MATERIAL PROVIDED:
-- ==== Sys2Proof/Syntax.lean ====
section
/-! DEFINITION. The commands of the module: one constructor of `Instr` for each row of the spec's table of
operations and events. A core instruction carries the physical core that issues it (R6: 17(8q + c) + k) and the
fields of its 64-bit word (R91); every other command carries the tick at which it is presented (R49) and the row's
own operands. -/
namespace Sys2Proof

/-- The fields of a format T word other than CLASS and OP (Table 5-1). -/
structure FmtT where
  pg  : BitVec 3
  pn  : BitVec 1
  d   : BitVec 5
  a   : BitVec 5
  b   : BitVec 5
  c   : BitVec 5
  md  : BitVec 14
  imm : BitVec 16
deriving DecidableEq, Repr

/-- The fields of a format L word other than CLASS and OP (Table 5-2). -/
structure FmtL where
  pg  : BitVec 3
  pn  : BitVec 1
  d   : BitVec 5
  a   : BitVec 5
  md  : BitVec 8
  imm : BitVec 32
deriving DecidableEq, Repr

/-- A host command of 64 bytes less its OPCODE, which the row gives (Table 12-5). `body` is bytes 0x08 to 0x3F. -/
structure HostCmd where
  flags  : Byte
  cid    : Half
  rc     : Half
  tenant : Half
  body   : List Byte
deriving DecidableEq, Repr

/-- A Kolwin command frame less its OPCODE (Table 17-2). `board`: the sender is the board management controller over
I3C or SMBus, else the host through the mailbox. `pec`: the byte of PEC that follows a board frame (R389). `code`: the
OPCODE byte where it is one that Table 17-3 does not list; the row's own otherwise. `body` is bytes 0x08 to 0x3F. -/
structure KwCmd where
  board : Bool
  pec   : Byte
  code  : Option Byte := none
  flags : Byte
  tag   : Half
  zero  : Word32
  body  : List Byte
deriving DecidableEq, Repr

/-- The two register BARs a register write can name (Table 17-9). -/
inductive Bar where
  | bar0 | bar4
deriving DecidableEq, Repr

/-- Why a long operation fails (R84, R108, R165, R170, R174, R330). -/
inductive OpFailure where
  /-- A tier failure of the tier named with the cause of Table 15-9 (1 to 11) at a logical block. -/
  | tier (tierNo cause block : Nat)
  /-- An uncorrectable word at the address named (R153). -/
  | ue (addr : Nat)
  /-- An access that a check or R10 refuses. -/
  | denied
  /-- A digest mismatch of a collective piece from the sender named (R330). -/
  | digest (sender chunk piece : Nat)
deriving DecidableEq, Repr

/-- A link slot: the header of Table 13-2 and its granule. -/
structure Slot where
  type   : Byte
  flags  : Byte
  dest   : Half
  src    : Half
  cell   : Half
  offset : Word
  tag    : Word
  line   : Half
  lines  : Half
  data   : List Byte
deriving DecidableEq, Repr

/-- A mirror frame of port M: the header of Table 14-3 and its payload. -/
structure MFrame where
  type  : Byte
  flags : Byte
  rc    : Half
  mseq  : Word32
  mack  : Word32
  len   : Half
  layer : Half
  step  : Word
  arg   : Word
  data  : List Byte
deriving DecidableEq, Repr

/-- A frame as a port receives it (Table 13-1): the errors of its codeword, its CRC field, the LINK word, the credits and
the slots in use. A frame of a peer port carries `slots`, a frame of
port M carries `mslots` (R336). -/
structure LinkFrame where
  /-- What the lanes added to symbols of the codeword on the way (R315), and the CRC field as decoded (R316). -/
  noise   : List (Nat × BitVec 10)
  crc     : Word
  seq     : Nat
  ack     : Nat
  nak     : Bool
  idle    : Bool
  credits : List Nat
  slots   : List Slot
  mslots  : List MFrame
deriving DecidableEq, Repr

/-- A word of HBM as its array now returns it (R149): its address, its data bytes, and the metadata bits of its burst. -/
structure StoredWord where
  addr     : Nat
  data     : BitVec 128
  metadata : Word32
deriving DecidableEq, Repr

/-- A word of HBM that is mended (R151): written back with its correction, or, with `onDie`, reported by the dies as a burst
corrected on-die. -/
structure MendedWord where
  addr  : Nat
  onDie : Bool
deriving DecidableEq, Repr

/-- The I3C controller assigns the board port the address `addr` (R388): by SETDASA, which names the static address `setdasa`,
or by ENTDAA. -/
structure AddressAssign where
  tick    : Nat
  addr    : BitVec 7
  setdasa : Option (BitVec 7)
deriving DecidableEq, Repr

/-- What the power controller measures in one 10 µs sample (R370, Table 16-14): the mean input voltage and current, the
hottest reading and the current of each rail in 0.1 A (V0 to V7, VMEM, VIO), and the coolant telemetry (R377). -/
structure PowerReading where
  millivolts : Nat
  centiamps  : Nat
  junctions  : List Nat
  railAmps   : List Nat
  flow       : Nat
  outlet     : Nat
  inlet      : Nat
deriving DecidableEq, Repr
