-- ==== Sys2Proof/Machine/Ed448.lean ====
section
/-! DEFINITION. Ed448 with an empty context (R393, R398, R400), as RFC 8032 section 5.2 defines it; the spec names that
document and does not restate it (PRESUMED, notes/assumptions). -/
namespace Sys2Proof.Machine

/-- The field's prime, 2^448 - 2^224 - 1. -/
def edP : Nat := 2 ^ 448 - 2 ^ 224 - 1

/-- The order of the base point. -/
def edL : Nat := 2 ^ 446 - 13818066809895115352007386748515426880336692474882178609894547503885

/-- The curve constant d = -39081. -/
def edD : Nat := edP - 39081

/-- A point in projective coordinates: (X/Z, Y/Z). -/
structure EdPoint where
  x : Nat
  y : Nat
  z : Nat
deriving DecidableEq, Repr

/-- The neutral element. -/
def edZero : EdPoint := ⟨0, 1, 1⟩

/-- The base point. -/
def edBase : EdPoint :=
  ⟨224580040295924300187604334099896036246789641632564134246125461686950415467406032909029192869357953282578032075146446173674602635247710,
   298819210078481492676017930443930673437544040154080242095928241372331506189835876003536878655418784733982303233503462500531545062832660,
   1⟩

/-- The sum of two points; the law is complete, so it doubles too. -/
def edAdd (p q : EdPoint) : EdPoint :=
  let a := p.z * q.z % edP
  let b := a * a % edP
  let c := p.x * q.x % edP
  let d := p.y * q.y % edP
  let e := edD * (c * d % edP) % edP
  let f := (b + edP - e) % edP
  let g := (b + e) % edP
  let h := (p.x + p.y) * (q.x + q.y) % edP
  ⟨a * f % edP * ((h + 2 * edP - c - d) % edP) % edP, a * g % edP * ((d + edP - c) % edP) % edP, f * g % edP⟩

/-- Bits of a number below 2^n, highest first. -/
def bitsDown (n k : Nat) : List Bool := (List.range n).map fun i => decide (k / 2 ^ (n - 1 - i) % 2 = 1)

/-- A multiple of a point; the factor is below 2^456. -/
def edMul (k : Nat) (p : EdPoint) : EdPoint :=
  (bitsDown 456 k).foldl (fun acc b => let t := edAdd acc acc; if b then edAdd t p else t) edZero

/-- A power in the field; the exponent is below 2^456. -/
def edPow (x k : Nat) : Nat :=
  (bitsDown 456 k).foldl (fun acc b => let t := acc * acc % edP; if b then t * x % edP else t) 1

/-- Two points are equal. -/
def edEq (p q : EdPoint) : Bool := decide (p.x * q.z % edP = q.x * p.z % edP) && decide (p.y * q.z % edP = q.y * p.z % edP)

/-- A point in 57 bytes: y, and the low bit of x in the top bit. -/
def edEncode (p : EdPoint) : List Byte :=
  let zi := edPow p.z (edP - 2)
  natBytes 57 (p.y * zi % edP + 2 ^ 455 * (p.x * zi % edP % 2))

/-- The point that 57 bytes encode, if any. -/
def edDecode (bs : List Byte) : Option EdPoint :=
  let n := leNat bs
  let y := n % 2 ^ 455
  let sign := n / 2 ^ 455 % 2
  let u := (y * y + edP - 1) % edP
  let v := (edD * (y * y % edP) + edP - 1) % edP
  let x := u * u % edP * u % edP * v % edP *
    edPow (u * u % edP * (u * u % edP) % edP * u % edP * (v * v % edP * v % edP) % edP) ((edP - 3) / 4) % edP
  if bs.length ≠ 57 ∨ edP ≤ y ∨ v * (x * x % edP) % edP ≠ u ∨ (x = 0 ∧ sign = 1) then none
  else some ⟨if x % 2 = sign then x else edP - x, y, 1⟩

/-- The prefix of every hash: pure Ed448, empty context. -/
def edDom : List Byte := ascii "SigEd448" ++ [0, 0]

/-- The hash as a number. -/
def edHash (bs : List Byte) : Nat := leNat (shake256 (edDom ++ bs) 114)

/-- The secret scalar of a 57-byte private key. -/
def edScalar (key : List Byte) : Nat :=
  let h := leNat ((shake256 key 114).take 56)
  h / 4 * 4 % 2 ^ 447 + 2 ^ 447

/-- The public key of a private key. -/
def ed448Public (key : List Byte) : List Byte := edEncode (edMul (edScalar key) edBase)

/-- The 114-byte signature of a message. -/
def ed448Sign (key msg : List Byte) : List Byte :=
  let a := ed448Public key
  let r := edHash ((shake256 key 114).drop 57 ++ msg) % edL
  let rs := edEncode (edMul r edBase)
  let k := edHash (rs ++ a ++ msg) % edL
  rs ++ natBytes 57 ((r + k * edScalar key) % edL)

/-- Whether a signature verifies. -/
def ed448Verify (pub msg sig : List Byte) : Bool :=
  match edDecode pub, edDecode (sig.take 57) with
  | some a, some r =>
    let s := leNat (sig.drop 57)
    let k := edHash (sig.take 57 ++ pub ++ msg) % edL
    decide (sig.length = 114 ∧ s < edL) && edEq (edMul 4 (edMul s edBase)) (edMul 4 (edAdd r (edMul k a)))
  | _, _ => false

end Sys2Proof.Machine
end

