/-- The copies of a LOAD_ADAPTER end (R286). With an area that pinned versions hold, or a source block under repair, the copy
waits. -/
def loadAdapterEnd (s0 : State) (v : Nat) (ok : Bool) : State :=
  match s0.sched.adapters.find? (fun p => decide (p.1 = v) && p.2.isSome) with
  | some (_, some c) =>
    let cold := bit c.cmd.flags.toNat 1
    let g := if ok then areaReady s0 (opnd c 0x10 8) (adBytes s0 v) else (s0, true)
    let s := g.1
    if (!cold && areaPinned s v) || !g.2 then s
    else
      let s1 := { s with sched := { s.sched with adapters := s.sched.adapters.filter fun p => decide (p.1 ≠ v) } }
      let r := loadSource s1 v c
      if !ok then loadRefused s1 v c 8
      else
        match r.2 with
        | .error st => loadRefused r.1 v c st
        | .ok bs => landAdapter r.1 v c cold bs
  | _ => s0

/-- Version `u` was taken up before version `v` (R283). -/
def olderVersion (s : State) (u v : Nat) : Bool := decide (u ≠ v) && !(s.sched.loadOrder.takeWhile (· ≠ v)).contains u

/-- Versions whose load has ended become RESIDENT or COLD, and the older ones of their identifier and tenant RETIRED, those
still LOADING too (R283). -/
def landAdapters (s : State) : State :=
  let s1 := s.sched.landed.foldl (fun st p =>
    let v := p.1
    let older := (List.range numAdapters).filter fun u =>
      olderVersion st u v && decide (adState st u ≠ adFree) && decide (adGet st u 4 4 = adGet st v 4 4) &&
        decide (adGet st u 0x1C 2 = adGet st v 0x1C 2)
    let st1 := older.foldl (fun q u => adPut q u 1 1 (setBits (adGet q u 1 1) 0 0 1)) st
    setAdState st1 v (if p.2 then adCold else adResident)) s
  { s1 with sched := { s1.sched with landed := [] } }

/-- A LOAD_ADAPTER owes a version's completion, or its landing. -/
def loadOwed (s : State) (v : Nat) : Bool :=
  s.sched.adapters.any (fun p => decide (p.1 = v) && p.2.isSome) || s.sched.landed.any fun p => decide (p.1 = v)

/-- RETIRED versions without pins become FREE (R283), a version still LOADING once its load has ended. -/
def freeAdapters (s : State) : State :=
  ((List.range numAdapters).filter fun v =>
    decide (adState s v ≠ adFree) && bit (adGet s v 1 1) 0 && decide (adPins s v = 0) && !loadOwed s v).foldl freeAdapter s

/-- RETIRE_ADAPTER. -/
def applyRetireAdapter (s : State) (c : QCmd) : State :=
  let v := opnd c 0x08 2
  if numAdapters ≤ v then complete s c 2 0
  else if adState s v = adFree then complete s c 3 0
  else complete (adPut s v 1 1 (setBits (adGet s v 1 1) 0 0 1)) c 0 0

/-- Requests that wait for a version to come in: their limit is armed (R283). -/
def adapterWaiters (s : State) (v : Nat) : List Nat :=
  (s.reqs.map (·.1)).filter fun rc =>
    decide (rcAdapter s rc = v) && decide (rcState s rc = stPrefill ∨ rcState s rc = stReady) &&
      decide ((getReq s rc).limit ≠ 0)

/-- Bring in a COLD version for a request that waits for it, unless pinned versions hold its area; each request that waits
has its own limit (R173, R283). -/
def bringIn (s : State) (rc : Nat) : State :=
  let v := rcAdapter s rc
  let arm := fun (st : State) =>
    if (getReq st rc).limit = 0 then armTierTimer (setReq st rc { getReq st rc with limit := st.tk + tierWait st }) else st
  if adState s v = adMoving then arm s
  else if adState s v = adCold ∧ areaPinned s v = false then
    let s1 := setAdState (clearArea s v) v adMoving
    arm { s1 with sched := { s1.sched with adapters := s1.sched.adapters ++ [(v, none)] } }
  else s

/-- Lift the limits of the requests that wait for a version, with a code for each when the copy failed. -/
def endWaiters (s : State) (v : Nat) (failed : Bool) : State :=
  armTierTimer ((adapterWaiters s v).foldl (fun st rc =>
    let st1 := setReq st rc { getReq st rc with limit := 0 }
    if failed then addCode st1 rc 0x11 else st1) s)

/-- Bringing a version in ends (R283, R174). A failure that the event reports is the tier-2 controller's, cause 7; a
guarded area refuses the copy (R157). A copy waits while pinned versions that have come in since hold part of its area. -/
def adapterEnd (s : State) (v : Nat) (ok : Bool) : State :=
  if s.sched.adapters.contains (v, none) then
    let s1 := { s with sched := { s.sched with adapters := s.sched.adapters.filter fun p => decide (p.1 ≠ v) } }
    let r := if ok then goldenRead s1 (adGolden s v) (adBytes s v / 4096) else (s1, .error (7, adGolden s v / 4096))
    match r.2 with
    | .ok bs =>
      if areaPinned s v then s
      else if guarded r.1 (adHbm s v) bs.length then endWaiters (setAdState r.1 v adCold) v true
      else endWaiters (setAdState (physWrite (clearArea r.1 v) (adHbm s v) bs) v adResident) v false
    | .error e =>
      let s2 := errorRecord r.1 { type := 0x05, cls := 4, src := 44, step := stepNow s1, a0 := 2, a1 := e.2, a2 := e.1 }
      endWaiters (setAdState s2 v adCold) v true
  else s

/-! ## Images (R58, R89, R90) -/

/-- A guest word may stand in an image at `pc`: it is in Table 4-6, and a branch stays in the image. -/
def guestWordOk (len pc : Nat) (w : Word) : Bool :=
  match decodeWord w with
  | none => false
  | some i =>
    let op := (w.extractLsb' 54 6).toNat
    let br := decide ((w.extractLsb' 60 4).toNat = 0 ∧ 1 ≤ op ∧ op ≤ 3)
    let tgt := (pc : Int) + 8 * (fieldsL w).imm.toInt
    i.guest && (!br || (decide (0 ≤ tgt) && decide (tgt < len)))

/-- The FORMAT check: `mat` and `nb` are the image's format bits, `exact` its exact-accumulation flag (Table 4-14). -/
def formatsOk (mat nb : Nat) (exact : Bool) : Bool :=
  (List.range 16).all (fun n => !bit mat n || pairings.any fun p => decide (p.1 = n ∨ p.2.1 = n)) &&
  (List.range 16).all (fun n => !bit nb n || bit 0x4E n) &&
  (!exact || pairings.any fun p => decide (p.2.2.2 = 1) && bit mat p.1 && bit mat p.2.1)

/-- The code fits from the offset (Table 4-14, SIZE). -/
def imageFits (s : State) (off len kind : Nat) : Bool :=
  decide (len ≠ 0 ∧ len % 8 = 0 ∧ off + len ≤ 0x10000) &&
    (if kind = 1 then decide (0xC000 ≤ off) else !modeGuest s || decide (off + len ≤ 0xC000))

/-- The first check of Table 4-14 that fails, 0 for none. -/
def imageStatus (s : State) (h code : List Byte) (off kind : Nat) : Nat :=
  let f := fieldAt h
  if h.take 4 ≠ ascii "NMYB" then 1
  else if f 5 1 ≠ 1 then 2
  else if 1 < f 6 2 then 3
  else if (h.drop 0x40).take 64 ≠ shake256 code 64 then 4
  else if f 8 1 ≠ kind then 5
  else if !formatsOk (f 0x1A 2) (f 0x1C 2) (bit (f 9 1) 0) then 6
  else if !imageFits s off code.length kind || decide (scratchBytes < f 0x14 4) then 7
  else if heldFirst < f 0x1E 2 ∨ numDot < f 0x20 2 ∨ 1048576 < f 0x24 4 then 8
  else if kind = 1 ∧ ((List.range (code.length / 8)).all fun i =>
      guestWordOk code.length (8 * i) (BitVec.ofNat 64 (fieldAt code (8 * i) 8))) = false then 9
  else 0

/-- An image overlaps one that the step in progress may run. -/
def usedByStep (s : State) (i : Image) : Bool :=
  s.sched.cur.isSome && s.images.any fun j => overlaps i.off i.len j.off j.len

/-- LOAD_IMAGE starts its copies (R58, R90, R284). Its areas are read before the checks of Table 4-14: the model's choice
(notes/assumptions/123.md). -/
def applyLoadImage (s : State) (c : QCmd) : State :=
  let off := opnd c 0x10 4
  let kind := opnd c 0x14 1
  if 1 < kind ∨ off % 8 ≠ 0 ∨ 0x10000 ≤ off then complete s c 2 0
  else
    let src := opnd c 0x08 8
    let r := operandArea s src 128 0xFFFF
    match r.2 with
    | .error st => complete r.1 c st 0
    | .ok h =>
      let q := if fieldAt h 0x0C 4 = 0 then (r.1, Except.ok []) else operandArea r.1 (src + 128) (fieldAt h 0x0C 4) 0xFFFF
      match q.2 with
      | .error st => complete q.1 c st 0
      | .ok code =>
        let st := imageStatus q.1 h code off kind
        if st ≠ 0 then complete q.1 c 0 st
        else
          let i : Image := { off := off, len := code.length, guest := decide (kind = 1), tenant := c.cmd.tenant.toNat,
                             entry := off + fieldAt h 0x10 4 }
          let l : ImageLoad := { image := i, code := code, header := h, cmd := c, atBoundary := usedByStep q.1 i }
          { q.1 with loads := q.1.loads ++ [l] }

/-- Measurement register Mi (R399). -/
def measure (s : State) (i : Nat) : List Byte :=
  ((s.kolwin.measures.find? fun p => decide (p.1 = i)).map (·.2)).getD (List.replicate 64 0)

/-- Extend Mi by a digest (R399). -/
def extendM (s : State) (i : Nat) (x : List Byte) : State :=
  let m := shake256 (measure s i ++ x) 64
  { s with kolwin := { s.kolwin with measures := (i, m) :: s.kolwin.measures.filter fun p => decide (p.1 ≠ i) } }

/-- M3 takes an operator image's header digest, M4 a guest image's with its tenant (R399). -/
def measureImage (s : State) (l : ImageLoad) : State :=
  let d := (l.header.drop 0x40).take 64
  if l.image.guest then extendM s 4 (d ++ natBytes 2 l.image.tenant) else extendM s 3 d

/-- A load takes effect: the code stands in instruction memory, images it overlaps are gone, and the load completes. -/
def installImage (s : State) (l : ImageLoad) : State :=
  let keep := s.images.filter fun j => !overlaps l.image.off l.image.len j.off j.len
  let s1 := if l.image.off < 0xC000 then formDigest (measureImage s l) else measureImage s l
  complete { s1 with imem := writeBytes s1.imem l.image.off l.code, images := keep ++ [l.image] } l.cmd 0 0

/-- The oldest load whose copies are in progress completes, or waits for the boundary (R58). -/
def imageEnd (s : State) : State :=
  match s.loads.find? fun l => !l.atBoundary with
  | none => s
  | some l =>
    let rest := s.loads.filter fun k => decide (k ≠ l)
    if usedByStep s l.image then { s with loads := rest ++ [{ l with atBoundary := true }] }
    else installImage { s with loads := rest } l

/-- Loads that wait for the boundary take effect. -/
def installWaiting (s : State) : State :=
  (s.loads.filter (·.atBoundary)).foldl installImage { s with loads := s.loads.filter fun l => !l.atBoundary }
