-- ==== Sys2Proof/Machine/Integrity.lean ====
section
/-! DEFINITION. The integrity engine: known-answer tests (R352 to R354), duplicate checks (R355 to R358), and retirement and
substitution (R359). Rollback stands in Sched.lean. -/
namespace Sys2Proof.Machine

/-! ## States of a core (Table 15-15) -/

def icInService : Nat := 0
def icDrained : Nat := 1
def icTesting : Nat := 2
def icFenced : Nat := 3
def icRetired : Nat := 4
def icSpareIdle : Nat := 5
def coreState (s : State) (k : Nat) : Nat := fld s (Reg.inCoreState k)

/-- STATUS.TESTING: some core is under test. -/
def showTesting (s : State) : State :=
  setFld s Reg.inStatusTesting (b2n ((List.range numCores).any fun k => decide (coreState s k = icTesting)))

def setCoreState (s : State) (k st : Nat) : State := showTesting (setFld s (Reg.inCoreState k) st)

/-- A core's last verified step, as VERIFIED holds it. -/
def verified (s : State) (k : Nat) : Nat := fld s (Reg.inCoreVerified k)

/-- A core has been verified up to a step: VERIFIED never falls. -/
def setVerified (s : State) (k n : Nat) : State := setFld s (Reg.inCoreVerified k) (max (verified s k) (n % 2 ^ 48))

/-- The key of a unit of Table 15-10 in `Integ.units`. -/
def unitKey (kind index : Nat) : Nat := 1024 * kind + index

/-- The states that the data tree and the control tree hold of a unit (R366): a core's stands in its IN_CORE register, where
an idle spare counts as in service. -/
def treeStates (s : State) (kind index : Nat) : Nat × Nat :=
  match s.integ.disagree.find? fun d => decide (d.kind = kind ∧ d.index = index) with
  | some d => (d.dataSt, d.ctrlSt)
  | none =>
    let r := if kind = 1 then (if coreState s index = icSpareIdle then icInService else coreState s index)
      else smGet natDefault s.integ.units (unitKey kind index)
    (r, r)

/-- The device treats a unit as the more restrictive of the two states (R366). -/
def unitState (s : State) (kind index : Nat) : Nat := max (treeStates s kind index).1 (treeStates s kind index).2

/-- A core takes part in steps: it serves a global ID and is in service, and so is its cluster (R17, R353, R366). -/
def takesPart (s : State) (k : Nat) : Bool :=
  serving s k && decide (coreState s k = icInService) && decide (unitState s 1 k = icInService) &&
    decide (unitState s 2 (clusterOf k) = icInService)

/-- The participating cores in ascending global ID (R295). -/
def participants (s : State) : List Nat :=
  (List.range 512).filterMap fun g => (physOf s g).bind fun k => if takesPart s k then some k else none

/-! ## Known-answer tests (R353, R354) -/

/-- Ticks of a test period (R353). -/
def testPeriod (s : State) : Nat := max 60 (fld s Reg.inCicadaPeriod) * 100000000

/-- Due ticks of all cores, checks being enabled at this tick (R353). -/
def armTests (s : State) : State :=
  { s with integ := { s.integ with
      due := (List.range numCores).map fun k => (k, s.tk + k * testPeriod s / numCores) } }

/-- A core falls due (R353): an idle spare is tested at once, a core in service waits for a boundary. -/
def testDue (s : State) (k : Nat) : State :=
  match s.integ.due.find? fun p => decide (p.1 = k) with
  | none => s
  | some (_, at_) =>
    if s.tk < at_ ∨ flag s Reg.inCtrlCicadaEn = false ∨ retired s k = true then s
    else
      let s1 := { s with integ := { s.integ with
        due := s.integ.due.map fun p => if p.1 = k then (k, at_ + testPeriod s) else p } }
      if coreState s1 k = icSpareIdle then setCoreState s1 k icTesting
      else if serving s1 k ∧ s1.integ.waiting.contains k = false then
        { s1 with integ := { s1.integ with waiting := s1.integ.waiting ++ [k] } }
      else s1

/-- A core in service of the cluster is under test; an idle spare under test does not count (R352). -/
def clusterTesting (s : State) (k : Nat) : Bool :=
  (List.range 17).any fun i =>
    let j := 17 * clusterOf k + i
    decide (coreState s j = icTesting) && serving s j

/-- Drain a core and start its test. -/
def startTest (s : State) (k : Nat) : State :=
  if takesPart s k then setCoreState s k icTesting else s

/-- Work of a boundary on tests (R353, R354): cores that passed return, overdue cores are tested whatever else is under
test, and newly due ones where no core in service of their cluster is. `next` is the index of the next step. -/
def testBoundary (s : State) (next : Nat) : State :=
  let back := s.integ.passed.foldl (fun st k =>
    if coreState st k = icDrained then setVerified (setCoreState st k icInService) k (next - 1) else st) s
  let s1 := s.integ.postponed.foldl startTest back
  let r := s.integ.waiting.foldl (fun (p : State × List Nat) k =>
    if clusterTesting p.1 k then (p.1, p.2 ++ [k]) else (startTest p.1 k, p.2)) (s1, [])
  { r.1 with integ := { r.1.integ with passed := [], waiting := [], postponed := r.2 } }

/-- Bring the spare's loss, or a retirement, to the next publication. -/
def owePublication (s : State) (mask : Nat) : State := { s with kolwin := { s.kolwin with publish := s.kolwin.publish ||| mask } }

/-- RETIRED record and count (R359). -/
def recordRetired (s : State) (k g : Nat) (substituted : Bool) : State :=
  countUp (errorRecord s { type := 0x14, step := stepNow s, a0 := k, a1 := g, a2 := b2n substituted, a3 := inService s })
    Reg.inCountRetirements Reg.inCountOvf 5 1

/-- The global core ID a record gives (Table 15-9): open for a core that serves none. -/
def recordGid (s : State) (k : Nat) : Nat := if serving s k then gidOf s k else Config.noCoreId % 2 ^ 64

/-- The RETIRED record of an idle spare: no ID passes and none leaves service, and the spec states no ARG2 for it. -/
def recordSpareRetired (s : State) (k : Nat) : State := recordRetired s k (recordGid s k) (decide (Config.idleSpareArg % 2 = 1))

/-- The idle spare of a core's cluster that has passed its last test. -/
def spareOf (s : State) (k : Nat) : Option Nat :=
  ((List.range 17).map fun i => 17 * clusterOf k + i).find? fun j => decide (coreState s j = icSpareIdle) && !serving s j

WHAT THE TASK REQUIRES: Only the lines above starting at the one containing "def edMul (k" and ending at the one containing "are equal. -/", both included, are to be returned, exactly as they read.

RESULT FOR THIS TASK:
def edMul (k : Nat) (p : EdPoint) : EdPoint :=
  (bitsDown 456 k).foldl (fun acc b => let t := edAdd acc acc; if b then edAdd t p else t) edZero

/-- A power in the field; the exponent is below 2^456. -/
def edPow (x k : Nat) : Nat :=
  (bitsDown 456 k).foldl (fun acc b => let t := acc * acc % edP; if b then t * x % edP else t) 1

/-- Two points are equal. -/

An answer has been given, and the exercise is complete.